# Simple monitoring?



## Floren (Mar 21, 2021)

I would like to install Nginx and have the index.html file embed some sort of widget who can display say the uptime and current server load. Is there a FreeBSD package who will install an agent and allow me to display this information?

This is for an internal website running on Intranet, no need for fancy graphs, just some text displaying the information either automatically or on page refresh. The `top` information would be great. 

Thank you for your help.


----------



## Emrion (Mar 21, 2021)

You have the AJAX technology for such a thing.
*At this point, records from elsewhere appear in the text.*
-- ==== Sys2Proof/Tests/Slice0.lean ====
section
/-! SUPPORT. The model's own tests: the well-formedness smoke tests, one word per constructor decoded from the bits the
spec writes out, and the spec's worked vectors (95_test_vectors.md, and the examples of the instruction rules). -/

namespace Sys2Proof.Tests

open Sys2Proof Sys2Proof.Machine

/-! ## Helpers -/

/-- The reset state with some bytes laid at an address and the pc there. -/
def holding (a : Byte) (bytes : List Byte) : State :=
  { State.reset with pc := a, mem := placeBytes [] a.toNat bytes }

/-- The same with register values. -/
def holdingRegs (a : Byte) (bytes : List Byte) (x : Vector Byte 8) : State := { holding a bytes with regs := x }

/-- What a test looks at after one step. -/
def after {α : Type} (s : State) (look : State → α) : Option α :=
  match step s with
  | .next t => some (look t)
  | .fault _ => none
  | .refused _ => none

/-- The registers after one step. -/
def regsAfter (s : State) : Option (List Byte) := after s fun t => t.regs.toList

/-- Run state, cause and pc after one step. -/
def haltAfter (s : State) : Option (RunState × Option ErrorKind × Byte) := after s fun t => (t.run, t.cause, t.pc)

/-- The flags after one step, as E, G, L. -/
def flagsAfter (s : State) : Option (Bool × Bool × Bool) :=
  after s fun t => (t.flags.equal, t.flags.greater, t.flags.less)

/-- What a test looks at after the host's load on the reset state. -/
def loaded {α : Type} (image : List Nat) (look : State → α) : Option α :=
  match loadImage image State.reset with
  | .ok s => some (look s)
  | .error _ => none

/-- How a bounded run of a loaded image ends, with the pc, the output and the count. -/
def endOfRun (n : Nat) (image : List Nat) : Option (Option RunEnd × Byte × List Byte × Nat) :=
  match loadImage image State.reset with
  | .error _ => none
  | .ok s =>
    match runBounded n s with
    | .next (t, e) => some (e, t.pc, t.out, t.cycles)
    | .fault _ => none
    | .refused _ => none

/-! ## Well-formedness: every check refuses a term whose operand does not fit its byte -/

theorem test_illFormed_oneRegister :
    (Instr.ldi 256 0).wf = false ∧ (Instr.prn 256).wf = false ∧ (Instr.push 256).wf = false ∧
    (Instr.pop 256).wf = false ∧ (Instr.call 256).wf = false ∧ (Instr.jmp 256).wf = false ∧
    (Instr.jeq 256).wf = false ∧ (Instr.jne 256).wf = false ∧ (Instr.not 256 0).wf = false := by decide

theorem test_illFormed_firstRegister :
    (Instr.mul 256 0).wf = false ∧ (Instr.add 256 0).wf = false ∧ (Instr.cmp 256 0).wf = false ∧
    (Instr.and 256 0).wf = false ∧ (Instr.or 256 0).wf = false ∧ (Instr.xor 256 0).wf = false ∧
    (Instr.shl 256 0).wf = false ∧ (Instr.shr 256 0).wf = false ∧ (Instr.mod 256 0).wf = false := by decide

theorem test_illFormed_secondRegister :
    (Instr.mul 0 256).wf = false ∧ (Instr.add 0 256).wf = false ∧ (Instr.cmp 0 256).wf = false ∧
    (Instr.and 0 256).wf = false ∧ (Instr.or 0 256).wf = false ∧ (Instr.xor 0 256).wf = false ∧
    (Instr.shl 0 256).wf = false ∧ (Instr.shr 0 256).wf = false ∧ (Instr.mod 0 256).wf = false := by decide

/-- A register number the file does not have is still encodable (R72). -/
theorem test_wellFormed_unusualRegister : (Instr.add 255 8).wf = true ∧ (Instr.not 9 0xFF).wf = true := by decide

/-! ## Decoding: the opcode bits of R75 written out, each with operands of its own -/

theorem test_decode_load_and_stack :
    decode [0b10000010#8, 3, 0xFF] = .ok (.ldi 3 0xFF, []) ∧ decode [0b01000101#8, 4] = .ok (.push 4, []) ∧
    decode [0b01000110#8, 5, 9] = .ok (.pop 5, [9]) := by decide

theorem test_decode_arithmetic :
    decode [0b10100010#8, 1, 2] = .ok (.mul 1 2, []) ∧ decode [0b10100000#8, 3, 4] = .ok (.add 3 4, []) ∧
    decode [0b10100111#8, 5, 6] = .ok (.cmp 5 6, []) ∧ decode [0b10100100#8, 7, 9] = .ok (.mod 7 9, []) := by decide

theorem test_decode_bitwise :
    decode [0b10101000#8, 1, 2] = .ok (.and 1 2, []) ∧ decode [0b10101010#8, 3, 4] = .ok (.or 3 4, []) ∧
    decode [0b10101011#8, 5, 6] = .ok (.xor 5 6, []) ∧ decode [0b01101001#8, 2, 0xFF] = .ok (.not 2 0xFF, []) ∧
    decode [0b10101100#8, 0, 1] = .ok (.shl 0 1, []) ∧ decode [0b10101101#8, 6, 7] = .ok (.shr 6 7, []) := by decide

theorem test_decode_control_and_output :
    decode [0b00000001#8, 7] = .ok (.hlt, [7]) ∧ decode [0b01010000#8, 1] = .ok (.call 1, []) ∧
    decode [0b00010001#8] = .ok (.ret, []) ∧ decode [0b01010100#8, 2] = .ok (.jmp 2, []) ∧
    decode [0b01010101#8, 3] = .ok (.jeq 3, []) ∧ decode [0b01010110#8, 255] = .ok (.jne 255, []) ∧
    decode [0b01000111#8, 0] = .ok (.prn 0, []) := by decide

/-- Rejections by name: no bytes, an illegal opcode (0x00 and 0xA3, R77 and W6), operand bytes that are not there. -/
theorem test_decode_rejects :
    decode [] = .error .noOpcode ∧ decode [0x00#8, 1, 2] = .error (.unknownInstruction 0x00) ∧
    decode [0xA3#8, 0, 1] = .error (.unknownInstruction 0xA3) ∧
    decode [0b01101001#8, 2] = .error (.missingOperand 0x69) := by decide

/-- The table's numbering: bit 0 is the least significant bit of the first byte, and missing operand bits are 0. -/
theorem test_decodeTableWord :
    decodeTableWord 24 0x090382 = some (.ldi 3 9) ∧ decodeTableWord 8 0xFFFF69 = some (.not 0 0) ∧
    decodeTableWord 8 0x00 = none := by decide

/-- The source's own bytes of the scenario program (W8), and an assembled NOT with its zero pad (R82). -/
theorem test_encode :
    encode (.ldi 0 8) ++ encode (.prn 0) ++ encode .hlt = [0b10000010, 0, 8, 0b01000111, 0, 0b00000001] ∧
    encode (.not 2 0) = [0x69, 2, 0] := by decide

/-! ## One step: the spec's vectors -/

/-- R101: "at pc = 0, bytes 82 00 08 give x[0] = 8, pc = 3"; V2: LDI R7. -/
theorem test_ldi : after (holding 0 [0x82, 0, 8]) (fun t => (t.regs[0], t.pc)) = some (8, 3) ∧
    after (holding 0 [0x82, 7, 0x10]) (fun t => (t.regs[7], t.pc)) = some (16, 3) := by decide

/-- V3, V4, V5: a bad index, the fetch past the top, and the pc's wrap. -/
theorem test_ldi_edges : haltAfter (holding 0 [0x82, 8, 1]) = some (.halted, some .registerOutOfRange, 0) ∧
    haltAfter (holding 254 [0x82, 0, 1]) = some (.halted, some .addressOutOfRange, 254) ∧
    after (holding 253 [0x82, 0, 1]) (fun t => (t.regs[0], t.pc)) = some (1, 0) := by decide

/-- V6, V7: PUSH, and its wrap at SP = 0. -/
theorem test_push :
    after (holdingRegs 0 [0x45, 0] #v[0x2A, 0, 0, 0, 0, 0, 0, 244]) (fun t => (t.regs[7], readByte t.mem 243, t.pc)) =
      some (243, 0x2A, 2) ∧
    after (holdingRegs 0 [0x45, 0] #v[0x77, 0, 0, 0, 0, 0, 0, 0]) (fun t => (t.regs[7], readByte t.mem 255)) =
      some (255, 0x77) := by decide

/-- V8, V9: PUSH R7 pushes the decremented SP; a bad index leaves SP and memory. -/
theorem test_push_edges :
    after (holding 0 [0x45, 7]) (fun t => (t.regs[7], readByte t.mem 243)) = some (243, 243) ∧
    after (holding 0 [0x45, 8]) (fun t => (t.cause, t.regs[7], readByte t.mem 243, t.pc)) =
      some (some .registerOutOfRange, 244, 0, 0) := by decide

/-- V12, V13: POP with no push, and its wrap at SP = 255. -/
theorem test_pop : after (holding 0 [0x46, 2]) (fun t => (t.regs[2], t.regs[7], t.pc)) = some (0, 245, 2) ∧
    after { holdingRegs 0 [0x46, 0] #v[0, 0, 0, 0, 0, 0, 0, 255] with mem := [(0, 0x46), (255, 9)] }
      (fun t => (t.regs[0], t.regs[7])) = some (9, 0) := by decide

/-- V14: POP R7; V11: the popped cell is not cleared. -/
theorem test_pop_edges :
    after { holdingRegs 0 [] #v[0, 0, 0, 0, 0, 0, 0, 243] with mem := [(0, 0x46), (1, 7), (243, 0x10)] }
      (fun t => t.regs[7]) = some 0x11 ∧
    after { holdingRegs 0 [] #v[0, 0, 0, 0, 0, 0, 0, 243] with mem := [(0, 0x46), (1, 1), (243, 0x2A)] }
      (fun t => (t.regs[1], t.regs[7], readByte t.mem 243)) = some (0x2A, 244, 0x2A) := by decide

/-- V16, V19: ADD wraps; R7 is a register like any other. -/
theorem test_add :
    after (holdingRegs 0 [0xA0, 0, 1] #v[200, 100, 0, 0, 0, 0, 0, 244]) (fun t => (t.regs[0], t.regs[1], t.pc)) =
      some (44, 100, 3) ∧
    after (holdingRegs 0 [0xA0, 7, 0] #v[16, 0, 0, 0, 0, 0, 0, 244]) (fun t => t.regs[7]) = some 4 := by decide

/-- V22, V24: MUL wraps; one register squared. -/
theorem test_mul :
    after (holdingRegs 0 [0xA2, 0, 1] #v[16, 16, 0, 0, 0, 0, 0, 244]) (fun t => t.regs[0]) = some 0 ∧
    after (holdingRegs 0 [0xA2, 1, 1] #v[0, 20, 0, 0, 0, 0, 0, 244]) (fun t => t.regs[1]) = some 144 := by decide

/-- V26, V29, V30: CMP is unsigned. -/
theorem test_cmp :
    flagsAfter (holdingRegs 0 [0xA7, 0, 1] #v[5, 5, 0, 0, 0, 0, 0, 244]) = some (true, false, false) ∧
    flagsAfter (holdingRegs 0 [0xA7, 0, 1] #v[0, 255, 0, 0, 0, 0, 0, 244]) = some (false, false, true) ∧
    flagsAfter (holdingRegs 0 [0xA7, 0, 1] #v[255, 0, 0, 0, 0, 0, 0, 244]) = some (false, true, false) := by decide

/-- V31, V32: all three flags are overwritten; on an error they are kept. -/
theorem test_cmp_edges :
    flagsAfter { holding 0 [0xA7, 2, 2] with flags := ⟨false, false, true⟩ } = some (true, false, false) ∧
    flagsAfter { holding 0 [0xA7, 9, 0] with flags := ⟨false, true, false⟩ } = some (false, true, false) := by decide

/-- V34, V35, V36: AND, OR, XOR. -/
theorem test_bitwise :
    after (holdingRegs 0 [0xA8, 0, 1] #v[0xF0, 0x3C, 0, 0, 0, 0, 0, 244]) (fun t => t.regs[0]) = some 0x30 ∧
    after (holdingRegs 0 [0xAA, 0, 1] #v[0xF0, 0x0F, 0, 0, 0, 0, 0, 244]) (fun t => t.regs[0]) = some 0xFF ∧
    after (holdingRegs 0 [0xAB, 0, 1] #v[0xFF, 0x0F, 0, 0, 0, 0, 0, 244]) (fun t => t.regs[0]) = some 0xF0 := by decide

/-- V39, V42, V43: the pad is not checked but is fetched; NOT is single-level. -/
theorem test_not :
    after (holdingRegs 0 [0x69, 2, 0xFF] #v[0, 0, 0x0A, 0, 0, 0, 0, 244]) (fun t => (t.regs[2], t.pc)) = some (0xF5, 3) ∧
    haltAfter (holding 254 [0x69, 0]) = some (.halted, some .addressOutOfRange, 254) ∧
    after (holdingRegs 0 [0x69, 1, 0] #v[0, 3, 0, 0x77, 0, 0, 0, 244]) (fun t => (t.regs[1], t.regs[3])) =
      some (0xFC, 0x77) := by decide

/-- V45, V48, V50: SHL loses bit 7, does not reduce the count, and reads its own old value as the count. -/
theorem test_shl :
    after (holdingRegs 0 [0xAC, 0, 1] #v[0x81, 1, 0, 0, 0, 0, 0, 244]) (fun t => t.regs[0]) = some 2 ∧
    after (holdingRegs 0 [0xAC, 0, 1] #v[1, 255, 0, 0, 0, 0, 0, 244]) (fun t => t.regs[0]) = some 0 ∧
    after (holdingRegs 0 [0xAC, 0, 0] #v[3, 0, 0, 0, 0, 0, 0, 244]) (fun t => t.regs[0]) = some 24 := by decide

/-- V51, V52, V53: SHR is logical. -/
theorem test_shr :
    after (holdingRegs 0 [0xAD, 0, 1] #v[0x80, 7, 0, 0, 0, 0, 0, 244]) (fun t => t.regs[0]) = some 1 ∧
    after (holdingRegs 0 [0xAD, 0, 1] #v[0x80, 8, 0, 0, 0, 0, 0, 244]) (fun t => t.regs[0]) = some 0 ∧
    after (holdingRegs 0 [0xAD, 0, 1] #v[0xFF, 4, 0, 0, 0, 0, 0, 244]) (fun t => t.regs[0]) = some 0x0F := by decide

/-- V54, V55: MOD. -/
theorem test_mod :
    after (holdingRegs 0 [0xA4, 0, 1] #v[17, 5, 0, 0, 0, 0, 0, 244]) (fun t => t.regs[0]) = some 2 ∧
    after (holdingRegs 0 [0xA4, 0, 1] #v[5, 17, 0, 0, 0, 0, 0, 244]) (fun t => t.regs[0]) = some 5 := by decide

/-- V59, V61, V92: a zero divisor; the register check before it; the fetch before both. -/
theorem test_mod_edges :
    after (holdingRegs 10 [0xA4, 0, 1] #v[9, 0, 0, 0, 0, 0, 0, 244]) (fun t => (t.cause, t.pc, t.regs[0])) =
      some (some .arithmeticError, 10, 9) ∧
    haltAfter (holding 0 [0xA4, 9, 1]) = some (.halted, some .registerOutOfRange, 0) ∧
    haltAfter (holding 255 [0xA4]) = some (.halted, some .addressOutOfRange, 255) := by decide

/-- V62: HLT keeps its pc. -/
theorem test_hlt : haltAfter (holding 5 [0x01]) = some (.halted, none, 5) := by decide

/-- V63, V64: CALL, and its return address reduced modulo 256. -/
theorem test_call :
    after (holdingRegs 3 [0x50, 1] #v[0, 8, 0, 0, 0, 0, 0, 244]) (fun t => (t.pc, t.regs[7], readByte t.mem 243)) =
      some (8, 243, 5) ∧
    after { holdingRegs 254 [0x50, 1] #v[0, 8, 0, 0, 0, 0, 0, 244] with mem := [(243, 7), (254, 0x50), (255, 1)] }
      (fun t => (t.pc, readByte t.mem 243)) = some (8, 0) := by decide

/-- V65, V66: CALL R7 jumps to the decremented SP; a bad index pushes nothing. -/
theorem test_call_edges :
    after (holding 10 [0x50, 7]) (fun t => (t.pc, t.regs[7], readByte t.mem 243)) = some (243, 243, 12) ∧
    after (holding 10 [0x50, 8]) (fun t => (t.cause, t.pc, t.regs[7], readByte t.mem 243)) =
      some (some .registerOutOfRange, 10, 244, 0) := by decide

/-- V69, V70: RET with no CALL, and its wrap. -/
theorem test_ret : after (holding 20 [0x11]) (fun t => (t.pc, t.regs[7])) = some (0, 245) ∧
    after { holdingRegs 20 [] #v[0, 0, 0, 0, 0, 0, 0, 255] with mem := [(20, 0x11), (255, 0x40)] }
      (fun t => (t.pc, t.regs[7])) = some (0x40, 0) := by decide

/-- V71, V72, V73: JMP. -/
theorem test_jmp : haltAfter (holdingRegs 20 [0x54, 2] #v[0, 0, 5, 0, 0, 0, 0, 244]) = some (.running, none, 5) ∧
    haltAfter (holding 20 [0x54, 7]) = some (.running, none, 244) ∧
    haltAfter (holding 20 [0x54, 8]) = some (.halted, some .registerOutOfRange, 20) := by decide

/-- V75, V77, V78, V79: JEQ not taken, its index unchecked when not taken, checked when taken, and the wrap. -/
theorem test_jeq :
    haltAfter { holdingRegs 20 [0x55, 3] #v[0, 0, 0, 9, 0, 0, 0, 244] with flags := ⟨false, true, false⟩ } =
      some (.running, none, 22) ∧
    haltAfter { holding 20 [0x55, 9] with flags := ⟨false, false, true⟩ } = some (.running, none, 22) ∧
    haltAfter { holding 20 [0x55, 9] with flags := ⟨true, false, false⟩ } =
      some (.halted, some .registerOutOfRange, 20) ∧
    haltAfter (holding 254 [0x55, 3]) = some (.running, none, 0) := by decide

/-- V82, V83: JNE not taken, and taken before any CMP. -/
theorem test_jne :
    haltAfter { holdingRegs 20 [0x56, 3] #v[0, 0, 0, 12, 0, 0, 0, 244] with flags := ⟨true, false, false⟩ } =
      some (.running, none, 22) ∧
    haltAfter (holdingRegs 20 [0x56, 3] #v[0, 0, 0, 12, 0, 0, 0, 244]) = some (.running, none, 12) := by decide

/-- V85, V86, V88: PRN. -/
theorem test_prn : after (holding 0 [0x47, 7]) (fun t => t.out) = some [244] ∧
    after (holding 0 [0x47, 8]) (fun t => (t.cause, t.out)) = some (some .registerOutOfRange, []) ∧
    after (holding 254 [0x47, 0]) (fun t => (t.out, t.pc)) = some ([0], 0) := by decide

/-- V89, V91: illegal opcodes, before any operand fetch; an error counts its iteration. -/
theorem test_unknown : after (holding 0 []) (fun t => (t.cause, t.pc, t.cycles)) = some (some .unknownInstruction, 0, 1) ∧
    haltAfter (holding 255 [0xFF]) = some (.halted, some .unknownInstruction, 255) := by decide

/-! ## The host's operations -/

/-- V94, V95: the scenario program under a bound of 3 and of 2. -/
theorem test_run_bound :
    endOfRun 2 [0x82, 0, 8, 0x47, 0, 1] = some (some .cycleLimitReached, 5, [8], 2) ∧
    endOfRun 3 [0x82, 0, 8, 0x47, 0, 1] = some (some (.halted none), 5, [8], 3) := by decide

/-- R202: a value above 255 is reduced; R30: the flags byte. -/
theorem test_host_views : loaded [0x182] (fun s => readByte s.mem 0) = some 0x82 ∧
    flagsByte ⟨true, false, false⟩ = 1 ∧ flagsByte ⟨false, true, false⟩ = 2 ∧ flagsByte ⟨false, false, true⟩ = 4 := by
  decide

/-- R32: the codes of the six causes. -/
theorem test_causeCode : [none, some .unknownInstruction, some .arithmeticError, some .addressOutOfRange,
    some .registerOutOfRange, some .unsupportedOperation].map causeCode = [0, 1, 2, 3, 4, 5] := by decide

/-- R161 and R82: texts. -/
theorem test_texts : renderOutput [8, 255] = "8\n255\n" ∧ assemblyOf (.ldi 0 8) = "LDI R0, 8" ∧
    assemblyOf (.not 2 0) = "NOT R2" := by decide

/-- The host's placing of one instruction: the very next step runs it, from Halted too. -/
theorem test_withFetchWord :
    after (State.reset.withFetchWord 24 0x080082) (fun t => (t.regs[0], t.pc)) = some (8, 3) ∧
    after ((haltClean State.reset).withFetchWord 16 0x0747) (fun t => t.out) = some [244] := by decide

end Sys2Proof.Tests
end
It uses html and java script.
Look here and there.


----------



## Floren (Mar 21, 2021)

Emrion to do that, you need an agent that readies the information, to be configured on server side using Nginx or with other similar approach. And I'm not looking to learn programming, but to find out if there is a solution which will allow me to display the uptime and server load on a web page, the same way I can display the Nginx `/status` for example.

I don't know if the Nginx Lua plugin is available in FreeBSD but I prefer to use an already existing FreeBSD pkg solution which allows me to insert a widget into a web page.


----------



## SirDice (Mar 23, 2021)

You can probably create a really small script, could probably do it in a couple of lines of shell script. Just read the status page, get the output in JSON, don't even need to parse it and write it to a place the webpage can read it. Let a cronjob read and write it every 5 minutes or so. Heck you can have a javascript on your webpage that directly reads and parses it, don't do this for internet facing servers though. There's nothing this "small" ready made, all agents you're going to find as a package are going to do much, much more than what you need for this.


----------



## im (Mar 25, 2021)

Floren said:


> I would like to ... have the index.html file embed some sort of widget who can display say the uptime and current server load.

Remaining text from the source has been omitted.